_EXERCISE_
Print, in exact form, the lines below from the one containing "raw0 with softMax" through the one containing "raw0 with homeSpeed", and omit all others.

_SUPPLIED MATERIAL_

= = = = = = =

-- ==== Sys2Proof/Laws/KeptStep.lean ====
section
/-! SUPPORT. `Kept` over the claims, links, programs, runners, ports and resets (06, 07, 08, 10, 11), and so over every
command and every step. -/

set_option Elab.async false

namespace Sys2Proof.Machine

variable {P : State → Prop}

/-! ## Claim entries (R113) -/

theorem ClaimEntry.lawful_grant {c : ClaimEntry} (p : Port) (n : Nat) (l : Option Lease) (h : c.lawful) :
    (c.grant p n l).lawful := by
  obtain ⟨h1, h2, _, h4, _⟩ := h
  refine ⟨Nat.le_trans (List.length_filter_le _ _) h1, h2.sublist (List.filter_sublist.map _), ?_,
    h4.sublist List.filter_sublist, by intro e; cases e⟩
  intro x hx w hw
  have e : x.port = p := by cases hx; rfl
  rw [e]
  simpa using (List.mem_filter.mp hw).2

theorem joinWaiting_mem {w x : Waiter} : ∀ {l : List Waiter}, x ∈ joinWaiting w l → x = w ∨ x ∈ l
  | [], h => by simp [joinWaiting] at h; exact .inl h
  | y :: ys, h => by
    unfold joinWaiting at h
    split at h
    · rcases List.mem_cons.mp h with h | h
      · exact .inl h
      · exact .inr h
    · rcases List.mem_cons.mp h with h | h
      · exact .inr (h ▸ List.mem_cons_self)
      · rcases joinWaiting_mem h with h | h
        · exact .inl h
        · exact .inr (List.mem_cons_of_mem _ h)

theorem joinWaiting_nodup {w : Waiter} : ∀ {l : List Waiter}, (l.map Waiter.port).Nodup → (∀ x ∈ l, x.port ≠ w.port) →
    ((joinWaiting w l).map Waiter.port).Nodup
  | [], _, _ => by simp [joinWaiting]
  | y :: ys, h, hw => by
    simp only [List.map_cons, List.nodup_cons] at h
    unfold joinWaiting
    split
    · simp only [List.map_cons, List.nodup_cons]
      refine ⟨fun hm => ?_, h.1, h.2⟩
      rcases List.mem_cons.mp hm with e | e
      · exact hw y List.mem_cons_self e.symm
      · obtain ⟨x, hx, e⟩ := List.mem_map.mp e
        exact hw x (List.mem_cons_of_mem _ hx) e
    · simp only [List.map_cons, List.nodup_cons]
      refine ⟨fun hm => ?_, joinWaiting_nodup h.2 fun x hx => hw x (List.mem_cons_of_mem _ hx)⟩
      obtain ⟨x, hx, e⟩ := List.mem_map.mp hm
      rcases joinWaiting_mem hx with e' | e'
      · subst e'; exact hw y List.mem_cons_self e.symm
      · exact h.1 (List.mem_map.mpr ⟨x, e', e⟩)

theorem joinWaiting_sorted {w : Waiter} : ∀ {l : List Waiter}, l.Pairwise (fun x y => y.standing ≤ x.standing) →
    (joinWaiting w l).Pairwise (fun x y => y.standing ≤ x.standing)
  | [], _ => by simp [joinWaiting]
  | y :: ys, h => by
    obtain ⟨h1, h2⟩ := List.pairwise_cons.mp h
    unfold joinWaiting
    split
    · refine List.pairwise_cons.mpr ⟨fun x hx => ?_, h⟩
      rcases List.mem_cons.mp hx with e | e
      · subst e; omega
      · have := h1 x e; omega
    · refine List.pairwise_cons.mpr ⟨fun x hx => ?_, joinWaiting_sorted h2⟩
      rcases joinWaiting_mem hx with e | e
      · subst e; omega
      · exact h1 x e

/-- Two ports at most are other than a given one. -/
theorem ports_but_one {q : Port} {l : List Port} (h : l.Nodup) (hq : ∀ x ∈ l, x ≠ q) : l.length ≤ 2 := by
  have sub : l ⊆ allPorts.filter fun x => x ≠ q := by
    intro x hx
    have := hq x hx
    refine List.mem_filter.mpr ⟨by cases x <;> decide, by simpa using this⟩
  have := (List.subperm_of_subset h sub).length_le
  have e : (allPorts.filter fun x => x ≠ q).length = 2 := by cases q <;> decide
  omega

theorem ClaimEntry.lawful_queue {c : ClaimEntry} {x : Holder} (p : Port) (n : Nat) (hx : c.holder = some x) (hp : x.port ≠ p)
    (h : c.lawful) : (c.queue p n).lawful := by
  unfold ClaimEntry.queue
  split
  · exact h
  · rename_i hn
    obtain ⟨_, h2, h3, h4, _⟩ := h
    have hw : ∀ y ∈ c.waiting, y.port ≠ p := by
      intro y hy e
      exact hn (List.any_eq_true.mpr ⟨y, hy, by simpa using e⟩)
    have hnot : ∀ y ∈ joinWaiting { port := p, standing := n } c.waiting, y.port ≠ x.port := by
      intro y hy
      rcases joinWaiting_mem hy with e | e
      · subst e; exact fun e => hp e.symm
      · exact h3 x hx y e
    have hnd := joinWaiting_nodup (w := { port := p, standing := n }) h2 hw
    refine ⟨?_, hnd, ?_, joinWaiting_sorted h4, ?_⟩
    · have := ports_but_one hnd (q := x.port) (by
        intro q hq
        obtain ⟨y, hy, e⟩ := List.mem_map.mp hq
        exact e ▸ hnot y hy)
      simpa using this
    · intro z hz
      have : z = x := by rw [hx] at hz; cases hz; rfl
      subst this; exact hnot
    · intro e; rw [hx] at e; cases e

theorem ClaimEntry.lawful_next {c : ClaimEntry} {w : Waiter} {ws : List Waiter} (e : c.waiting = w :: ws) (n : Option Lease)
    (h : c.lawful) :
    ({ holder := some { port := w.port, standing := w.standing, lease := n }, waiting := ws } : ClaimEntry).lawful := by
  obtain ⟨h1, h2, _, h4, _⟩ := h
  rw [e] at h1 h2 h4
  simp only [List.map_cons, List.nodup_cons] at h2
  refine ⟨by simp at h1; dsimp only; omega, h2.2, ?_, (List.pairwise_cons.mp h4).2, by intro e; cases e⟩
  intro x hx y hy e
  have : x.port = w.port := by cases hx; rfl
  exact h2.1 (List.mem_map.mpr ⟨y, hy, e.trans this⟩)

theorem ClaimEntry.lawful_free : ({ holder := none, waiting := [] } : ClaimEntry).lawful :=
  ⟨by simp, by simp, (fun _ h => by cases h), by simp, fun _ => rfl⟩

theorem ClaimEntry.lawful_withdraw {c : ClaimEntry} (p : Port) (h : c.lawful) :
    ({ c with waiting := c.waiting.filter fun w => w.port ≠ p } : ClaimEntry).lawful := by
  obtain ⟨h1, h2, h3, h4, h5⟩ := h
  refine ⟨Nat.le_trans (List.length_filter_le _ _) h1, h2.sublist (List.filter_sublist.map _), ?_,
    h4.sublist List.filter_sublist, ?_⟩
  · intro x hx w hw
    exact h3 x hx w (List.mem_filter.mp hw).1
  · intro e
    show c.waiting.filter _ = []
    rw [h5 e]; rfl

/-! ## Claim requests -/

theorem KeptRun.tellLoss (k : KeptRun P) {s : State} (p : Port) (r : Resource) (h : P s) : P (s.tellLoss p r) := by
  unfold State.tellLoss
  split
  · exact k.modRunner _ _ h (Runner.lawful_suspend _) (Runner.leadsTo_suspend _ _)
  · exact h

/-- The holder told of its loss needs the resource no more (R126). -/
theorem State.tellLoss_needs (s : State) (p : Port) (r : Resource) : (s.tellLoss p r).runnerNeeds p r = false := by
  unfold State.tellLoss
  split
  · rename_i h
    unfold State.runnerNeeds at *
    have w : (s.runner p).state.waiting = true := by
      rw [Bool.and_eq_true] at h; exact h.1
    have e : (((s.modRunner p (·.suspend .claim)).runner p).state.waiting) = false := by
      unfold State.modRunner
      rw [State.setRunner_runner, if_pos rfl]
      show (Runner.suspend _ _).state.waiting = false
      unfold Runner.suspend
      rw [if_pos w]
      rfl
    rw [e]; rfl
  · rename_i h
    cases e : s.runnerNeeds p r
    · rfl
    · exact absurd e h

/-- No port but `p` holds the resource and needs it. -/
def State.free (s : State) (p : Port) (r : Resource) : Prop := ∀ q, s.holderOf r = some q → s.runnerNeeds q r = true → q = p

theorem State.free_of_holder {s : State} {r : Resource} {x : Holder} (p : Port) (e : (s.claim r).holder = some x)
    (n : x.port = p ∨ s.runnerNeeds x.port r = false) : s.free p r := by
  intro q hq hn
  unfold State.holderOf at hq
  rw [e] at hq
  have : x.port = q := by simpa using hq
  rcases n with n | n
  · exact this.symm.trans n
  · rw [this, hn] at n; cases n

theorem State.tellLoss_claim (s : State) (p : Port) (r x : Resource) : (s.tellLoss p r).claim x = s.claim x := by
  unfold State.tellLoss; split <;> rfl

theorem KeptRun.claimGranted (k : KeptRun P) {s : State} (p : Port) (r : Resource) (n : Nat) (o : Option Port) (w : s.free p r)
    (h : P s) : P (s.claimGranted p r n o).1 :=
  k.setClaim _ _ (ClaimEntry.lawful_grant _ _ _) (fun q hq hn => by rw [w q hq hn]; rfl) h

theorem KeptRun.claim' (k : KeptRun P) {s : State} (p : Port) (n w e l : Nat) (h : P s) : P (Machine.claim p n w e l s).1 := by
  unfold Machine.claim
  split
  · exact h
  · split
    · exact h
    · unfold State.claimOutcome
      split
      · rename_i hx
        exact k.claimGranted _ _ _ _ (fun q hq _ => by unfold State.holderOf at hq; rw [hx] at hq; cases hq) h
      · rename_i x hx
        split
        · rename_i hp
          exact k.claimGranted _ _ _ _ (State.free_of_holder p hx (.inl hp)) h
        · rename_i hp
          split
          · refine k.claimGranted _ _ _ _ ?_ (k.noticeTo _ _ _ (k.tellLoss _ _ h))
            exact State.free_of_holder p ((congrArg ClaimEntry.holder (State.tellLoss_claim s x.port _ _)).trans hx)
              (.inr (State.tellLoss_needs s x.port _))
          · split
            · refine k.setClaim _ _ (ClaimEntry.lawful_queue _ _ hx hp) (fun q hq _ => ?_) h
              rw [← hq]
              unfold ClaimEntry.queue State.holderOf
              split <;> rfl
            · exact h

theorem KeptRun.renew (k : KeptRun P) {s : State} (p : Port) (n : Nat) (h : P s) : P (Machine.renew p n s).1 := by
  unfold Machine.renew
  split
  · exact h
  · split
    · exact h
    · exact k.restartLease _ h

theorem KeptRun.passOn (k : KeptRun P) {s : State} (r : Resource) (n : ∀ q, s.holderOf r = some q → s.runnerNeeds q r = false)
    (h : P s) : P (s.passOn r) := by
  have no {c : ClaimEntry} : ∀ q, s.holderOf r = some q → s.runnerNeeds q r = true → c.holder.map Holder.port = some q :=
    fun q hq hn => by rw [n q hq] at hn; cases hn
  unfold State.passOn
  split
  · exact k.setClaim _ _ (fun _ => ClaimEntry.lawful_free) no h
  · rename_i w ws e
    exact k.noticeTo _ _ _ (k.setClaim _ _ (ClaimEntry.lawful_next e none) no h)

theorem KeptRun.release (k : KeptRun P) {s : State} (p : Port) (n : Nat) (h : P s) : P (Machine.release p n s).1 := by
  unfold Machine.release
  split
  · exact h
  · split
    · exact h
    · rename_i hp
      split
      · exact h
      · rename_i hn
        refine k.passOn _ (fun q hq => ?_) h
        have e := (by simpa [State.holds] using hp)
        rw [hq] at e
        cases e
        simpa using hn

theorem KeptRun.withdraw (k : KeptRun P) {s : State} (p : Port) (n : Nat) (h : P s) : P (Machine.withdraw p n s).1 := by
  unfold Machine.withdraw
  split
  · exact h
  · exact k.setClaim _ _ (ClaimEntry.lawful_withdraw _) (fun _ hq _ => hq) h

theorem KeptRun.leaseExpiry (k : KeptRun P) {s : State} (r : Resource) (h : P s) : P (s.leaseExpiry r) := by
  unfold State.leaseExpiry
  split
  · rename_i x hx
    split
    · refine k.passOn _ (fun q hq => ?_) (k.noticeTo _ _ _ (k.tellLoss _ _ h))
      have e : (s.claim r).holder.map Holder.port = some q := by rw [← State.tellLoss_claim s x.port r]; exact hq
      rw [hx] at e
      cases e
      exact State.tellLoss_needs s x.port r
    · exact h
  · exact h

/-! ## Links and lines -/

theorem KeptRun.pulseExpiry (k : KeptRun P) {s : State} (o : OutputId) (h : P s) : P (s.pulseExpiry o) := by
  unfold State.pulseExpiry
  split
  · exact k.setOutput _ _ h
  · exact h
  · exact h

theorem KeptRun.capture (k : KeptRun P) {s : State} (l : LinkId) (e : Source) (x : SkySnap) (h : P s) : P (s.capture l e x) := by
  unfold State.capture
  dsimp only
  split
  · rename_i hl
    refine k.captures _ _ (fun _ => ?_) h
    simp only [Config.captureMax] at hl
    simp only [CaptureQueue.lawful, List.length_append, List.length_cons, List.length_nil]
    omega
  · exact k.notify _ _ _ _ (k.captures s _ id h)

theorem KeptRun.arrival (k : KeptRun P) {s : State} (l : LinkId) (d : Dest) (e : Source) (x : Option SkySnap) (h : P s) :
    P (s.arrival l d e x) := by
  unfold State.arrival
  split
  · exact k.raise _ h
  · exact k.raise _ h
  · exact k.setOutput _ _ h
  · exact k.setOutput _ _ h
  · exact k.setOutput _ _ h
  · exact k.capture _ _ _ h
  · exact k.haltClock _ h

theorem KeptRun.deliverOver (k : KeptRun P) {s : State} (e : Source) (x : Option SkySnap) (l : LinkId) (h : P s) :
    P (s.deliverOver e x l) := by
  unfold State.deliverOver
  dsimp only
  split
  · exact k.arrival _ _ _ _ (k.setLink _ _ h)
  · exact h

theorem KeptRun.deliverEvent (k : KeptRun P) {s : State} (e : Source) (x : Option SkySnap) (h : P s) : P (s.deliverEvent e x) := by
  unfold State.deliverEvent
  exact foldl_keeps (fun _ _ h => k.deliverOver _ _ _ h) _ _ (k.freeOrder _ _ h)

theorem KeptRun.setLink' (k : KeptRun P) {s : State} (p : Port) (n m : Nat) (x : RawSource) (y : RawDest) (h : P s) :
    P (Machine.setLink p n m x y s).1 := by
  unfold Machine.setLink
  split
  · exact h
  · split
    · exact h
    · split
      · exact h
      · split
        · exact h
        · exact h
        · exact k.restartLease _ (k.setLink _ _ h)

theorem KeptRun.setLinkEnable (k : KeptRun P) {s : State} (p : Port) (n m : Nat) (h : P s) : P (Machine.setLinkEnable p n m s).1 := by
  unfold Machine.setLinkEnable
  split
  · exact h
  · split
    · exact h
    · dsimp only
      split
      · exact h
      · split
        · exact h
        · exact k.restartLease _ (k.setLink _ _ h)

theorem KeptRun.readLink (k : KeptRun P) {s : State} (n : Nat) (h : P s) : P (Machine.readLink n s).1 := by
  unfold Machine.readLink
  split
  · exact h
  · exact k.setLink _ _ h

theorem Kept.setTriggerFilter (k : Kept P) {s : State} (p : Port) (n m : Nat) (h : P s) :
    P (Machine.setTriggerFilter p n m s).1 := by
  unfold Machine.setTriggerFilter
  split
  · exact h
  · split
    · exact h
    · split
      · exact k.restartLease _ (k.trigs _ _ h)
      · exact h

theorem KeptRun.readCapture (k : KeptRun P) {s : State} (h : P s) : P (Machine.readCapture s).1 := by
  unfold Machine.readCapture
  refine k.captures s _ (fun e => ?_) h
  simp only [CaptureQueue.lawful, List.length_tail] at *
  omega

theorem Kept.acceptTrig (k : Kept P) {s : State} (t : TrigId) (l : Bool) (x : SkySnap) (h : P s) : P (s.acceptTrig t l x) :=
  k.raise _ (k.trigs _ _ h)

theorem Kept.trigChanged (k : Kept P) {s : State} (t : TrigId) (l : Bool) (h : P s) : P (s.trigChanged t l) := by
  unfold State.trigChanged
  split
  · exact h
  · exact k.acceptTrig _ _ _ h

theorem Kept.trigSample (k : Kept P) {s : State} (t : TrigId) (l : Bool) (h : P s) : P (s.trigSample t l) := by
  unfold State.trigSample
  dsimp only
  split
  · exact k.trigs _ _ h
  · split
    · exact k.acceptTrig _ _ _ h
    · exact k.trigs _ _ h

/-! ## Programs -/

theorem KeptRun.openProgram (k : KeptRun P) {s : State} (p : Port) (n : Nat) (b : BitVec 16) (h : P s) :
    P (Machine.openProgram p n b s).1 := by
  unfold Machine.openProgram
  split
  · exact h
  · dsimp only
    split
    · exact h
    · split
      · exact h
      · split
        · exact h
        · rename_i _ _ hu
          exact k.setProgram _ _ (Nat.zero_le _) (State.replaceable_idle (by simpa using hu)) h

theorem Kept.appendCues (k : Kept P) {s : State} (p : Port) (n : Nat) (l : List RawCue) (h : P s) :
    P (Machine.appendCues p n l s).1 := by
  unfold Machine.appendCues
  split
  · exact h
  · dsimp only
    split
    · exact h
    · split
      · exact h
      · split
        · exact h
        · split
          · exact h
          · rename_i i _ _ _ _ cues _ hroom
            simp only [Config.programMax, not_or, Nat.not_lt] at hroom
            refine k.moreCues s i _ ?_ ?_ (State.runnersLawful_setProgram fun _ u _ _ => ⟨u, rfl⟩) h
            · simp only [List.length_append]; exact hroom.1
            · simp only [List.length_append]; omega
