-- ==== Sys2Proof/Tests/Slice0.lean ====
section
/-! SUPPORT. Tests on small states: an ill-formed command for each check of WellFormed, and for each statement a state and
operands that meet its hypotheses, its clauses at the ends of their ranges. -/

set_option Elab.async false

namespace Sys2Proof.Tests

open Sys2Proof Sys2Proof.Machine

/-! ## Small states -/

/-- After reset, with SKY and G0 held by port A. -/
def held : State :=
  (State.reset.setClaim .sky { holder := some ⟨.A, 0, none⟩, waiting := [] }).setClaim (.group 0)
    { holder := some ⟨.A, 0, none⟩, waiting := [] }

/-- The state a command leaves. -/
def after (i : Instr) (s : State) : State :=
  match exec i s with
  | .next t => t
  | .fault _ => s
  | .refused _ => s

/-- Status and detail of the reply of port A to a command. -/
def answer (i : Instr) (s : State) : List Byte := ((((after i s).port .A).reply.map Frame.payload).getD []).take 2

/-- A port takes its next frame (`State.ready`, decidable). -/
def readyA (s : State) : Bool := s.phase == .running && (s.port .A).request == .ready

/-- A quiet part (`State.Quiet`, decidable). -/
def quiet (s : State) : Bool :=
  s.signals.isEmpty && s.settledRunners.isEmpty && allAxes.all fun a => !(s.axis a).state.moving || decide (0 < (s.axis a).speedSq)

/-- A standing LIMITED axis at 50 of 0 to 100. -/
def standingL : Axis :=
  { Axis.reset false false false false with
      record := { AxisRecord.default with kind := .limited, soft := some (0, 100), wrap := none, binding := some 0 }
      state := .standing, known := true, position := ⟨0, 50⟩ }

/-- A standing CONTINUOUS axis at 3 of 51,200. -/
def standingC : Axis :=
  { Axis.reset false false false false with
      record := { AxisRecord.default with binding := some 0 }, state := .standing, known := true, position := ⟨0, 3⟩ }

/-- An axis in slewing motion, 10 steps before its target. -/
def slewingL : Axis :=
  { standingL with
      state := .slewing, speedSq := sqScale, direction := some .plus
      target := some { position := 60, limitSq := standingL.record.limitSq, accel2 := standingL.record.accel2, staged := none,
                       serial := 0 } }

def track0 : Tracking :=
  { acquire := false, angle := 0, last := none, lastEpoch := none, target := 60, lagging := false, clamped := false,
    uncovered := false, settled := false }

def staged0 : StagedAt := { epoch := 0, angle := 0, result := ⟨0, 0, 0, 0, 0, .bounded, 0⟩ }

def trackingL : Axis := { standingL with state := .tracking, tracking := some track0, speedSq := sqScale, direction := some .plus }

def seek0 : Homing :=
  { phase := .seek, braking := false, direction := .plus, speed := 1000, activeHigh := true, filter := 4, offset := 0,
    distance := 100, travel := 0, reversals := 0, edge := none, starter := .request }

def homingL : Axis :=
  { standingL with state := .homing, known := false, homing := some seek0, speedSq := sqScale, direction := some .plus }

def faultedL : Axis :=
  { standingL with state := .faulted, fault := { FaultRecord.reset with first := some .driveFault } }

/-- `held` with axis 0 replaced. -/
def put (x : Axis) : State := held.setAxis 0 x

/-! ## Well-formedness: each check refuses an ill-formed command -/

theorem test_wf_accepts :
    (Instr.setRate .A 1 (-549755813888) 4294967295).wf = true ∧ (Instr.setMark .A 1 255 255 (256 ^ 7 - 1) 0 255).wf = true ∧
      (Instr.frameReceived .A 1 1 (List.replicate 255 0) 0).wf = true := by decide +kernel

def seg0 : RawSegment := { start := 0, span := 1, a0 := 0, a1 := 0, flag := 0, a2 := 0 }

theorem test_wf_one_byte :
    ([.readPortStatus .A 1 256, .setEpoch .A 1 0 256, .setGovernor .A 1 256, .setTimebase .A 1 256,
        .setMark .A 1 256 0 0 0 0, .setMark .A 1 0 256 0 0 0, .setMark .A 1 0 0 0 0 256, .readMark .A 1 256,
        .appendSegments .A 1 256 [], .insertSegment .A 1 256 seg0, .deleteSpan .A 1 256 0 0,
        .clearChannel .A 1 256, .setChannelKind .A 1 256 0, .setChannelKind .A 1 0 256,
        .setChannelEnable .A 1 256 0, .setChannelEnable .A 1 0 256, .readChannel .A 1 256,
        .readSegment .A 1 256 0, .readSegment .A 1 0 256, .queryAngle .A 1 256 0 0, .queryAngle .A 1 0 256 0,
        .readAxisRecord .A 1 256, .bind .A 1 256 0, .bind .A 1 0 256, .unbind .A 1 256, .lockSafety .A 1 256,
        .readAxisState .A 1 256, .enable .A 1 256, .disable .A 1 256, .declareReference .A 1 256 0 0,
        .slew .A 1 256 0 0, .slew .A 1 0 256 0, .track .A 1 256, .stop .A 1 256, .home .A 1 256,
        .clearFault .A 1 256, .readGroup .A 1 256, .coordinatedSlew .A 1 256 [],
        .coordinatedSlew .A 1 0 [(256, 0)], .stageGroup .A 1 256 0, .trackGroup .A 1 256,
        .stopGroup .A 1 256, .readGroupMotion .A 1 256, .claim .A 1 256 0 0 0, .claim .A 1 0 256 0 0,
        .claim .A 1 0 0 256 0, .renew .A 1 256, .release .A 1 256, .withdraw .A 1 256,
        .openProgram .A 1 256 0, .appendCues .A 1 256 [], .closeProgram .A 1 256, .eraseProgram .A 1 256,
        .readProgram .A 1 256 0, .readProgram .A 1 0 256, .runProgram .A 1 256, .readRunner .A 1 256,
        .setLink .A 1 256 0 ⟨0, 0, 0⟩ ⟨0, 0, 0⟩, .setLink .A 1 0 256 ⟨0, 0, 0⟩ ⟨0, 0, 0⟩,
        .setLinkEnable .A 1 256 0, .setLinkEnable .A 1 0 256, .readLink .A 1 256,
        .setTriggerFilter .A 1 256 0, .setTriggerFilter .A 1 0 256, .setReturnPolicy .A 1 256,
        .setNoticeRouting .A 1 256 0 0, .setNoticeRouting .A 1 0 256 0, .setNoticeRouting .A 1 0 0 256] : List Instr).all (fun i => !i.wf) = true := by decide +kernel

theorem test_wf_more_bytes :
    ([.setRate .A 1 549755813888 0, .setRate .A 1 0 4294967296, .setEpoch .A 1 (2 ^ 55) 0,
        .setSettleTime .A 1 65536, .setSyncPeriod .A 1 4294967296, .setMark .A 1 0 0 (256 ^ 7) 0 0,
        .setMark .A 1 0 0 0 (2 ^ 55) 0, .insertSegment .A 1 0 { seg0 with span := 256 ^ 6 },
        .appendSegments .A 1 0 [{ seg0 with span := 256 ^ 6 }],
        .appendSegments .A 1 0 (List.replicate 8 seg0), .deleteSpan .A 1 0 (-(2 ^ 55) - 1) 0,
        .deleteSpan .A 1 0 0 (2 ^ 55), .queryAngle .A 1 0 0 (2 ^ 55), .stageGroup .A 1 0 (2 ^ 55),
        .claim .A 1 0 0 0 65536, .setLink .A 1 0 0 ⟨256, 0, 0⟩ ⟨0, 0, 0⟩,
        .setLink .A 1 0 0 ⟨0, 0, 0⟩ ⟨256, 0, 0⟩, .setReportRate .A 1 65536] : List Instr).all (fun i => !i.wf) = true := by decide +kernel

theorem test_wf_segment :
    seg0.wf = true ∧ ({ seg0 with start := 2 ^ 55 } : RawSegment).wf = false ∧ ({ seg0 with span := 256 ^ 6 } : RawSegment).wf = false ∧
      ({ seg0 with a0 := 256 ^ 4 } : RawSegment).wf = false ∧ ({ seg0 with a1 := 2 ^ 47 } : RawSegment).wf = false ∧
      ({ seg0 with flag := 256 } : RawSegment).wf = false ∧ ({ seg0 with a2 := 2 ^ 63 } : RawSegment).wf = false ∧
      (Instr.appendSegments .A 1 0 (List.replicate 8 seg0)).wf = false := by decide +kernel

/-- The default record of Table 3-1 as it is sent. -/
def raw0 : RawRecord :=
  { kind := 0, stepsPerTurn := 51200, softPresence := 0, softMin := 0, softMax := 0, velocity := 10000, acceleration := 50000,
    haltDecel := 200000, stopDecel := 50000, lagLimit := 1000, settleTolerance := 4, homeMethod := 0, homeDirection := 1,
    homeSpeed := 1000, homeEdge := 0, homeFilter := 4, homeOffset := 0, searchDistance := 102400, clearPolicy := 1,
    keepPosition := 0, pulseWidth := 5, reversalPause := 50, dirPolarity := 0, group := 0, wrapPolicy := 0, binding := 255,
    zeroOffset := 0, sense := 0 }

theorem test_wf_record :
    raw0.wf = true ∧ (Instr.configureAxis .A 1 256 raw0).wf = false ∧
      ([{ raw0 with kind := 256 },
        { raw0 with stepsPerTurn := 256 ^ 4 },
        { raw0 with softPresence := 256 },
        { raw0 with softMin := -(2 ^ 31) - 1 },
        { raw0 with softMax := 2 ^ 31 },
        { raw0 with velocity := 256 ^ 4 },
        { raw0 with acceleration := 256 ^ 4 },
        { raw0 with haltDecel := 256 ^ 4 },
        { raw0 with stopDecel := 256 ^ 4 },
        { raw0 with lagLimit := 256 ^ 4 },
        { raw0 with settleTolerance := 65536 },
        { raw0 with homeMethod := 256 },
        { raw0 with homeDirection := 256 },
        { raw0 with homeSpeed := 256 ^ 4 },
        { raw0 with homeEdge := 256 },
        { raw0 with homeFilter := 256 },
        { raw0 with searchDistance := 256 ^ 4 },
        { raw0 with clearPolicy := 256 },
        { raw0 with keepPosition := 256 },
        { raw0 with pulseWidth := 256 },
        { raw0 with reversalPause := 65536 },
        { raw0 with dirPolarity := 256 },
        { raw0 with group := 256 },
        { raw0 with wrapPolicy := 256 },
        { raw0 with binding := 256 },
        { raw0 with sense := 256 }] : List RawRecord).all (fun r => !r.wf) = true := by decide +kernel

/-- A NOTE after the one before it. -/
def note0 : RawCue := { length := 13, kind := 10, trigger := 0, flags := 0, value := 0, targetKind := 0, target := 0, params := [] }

= = = = = = =

_TASK RESULT_
        { raw0 with softMax := 2 ^ 31 },
        { raw0 with velocity := 256 ^ 4 },
        { raw0 with acceleration := 256 ^ 4 },
        { raw0 with haltDecel := 256 ^ 4 },
        { raw0 with stopDecel := 256 ^ 4 },
        { raw0 with lagLimit := 256 ^ 4 },
        { raw0 with settleTolerance := 65536 },
        { raw0 with homeMethod := 256 },
        { raw0 with homeDirection := 256 },
        { raw0 with homeSpeed := 256 ^ 4 },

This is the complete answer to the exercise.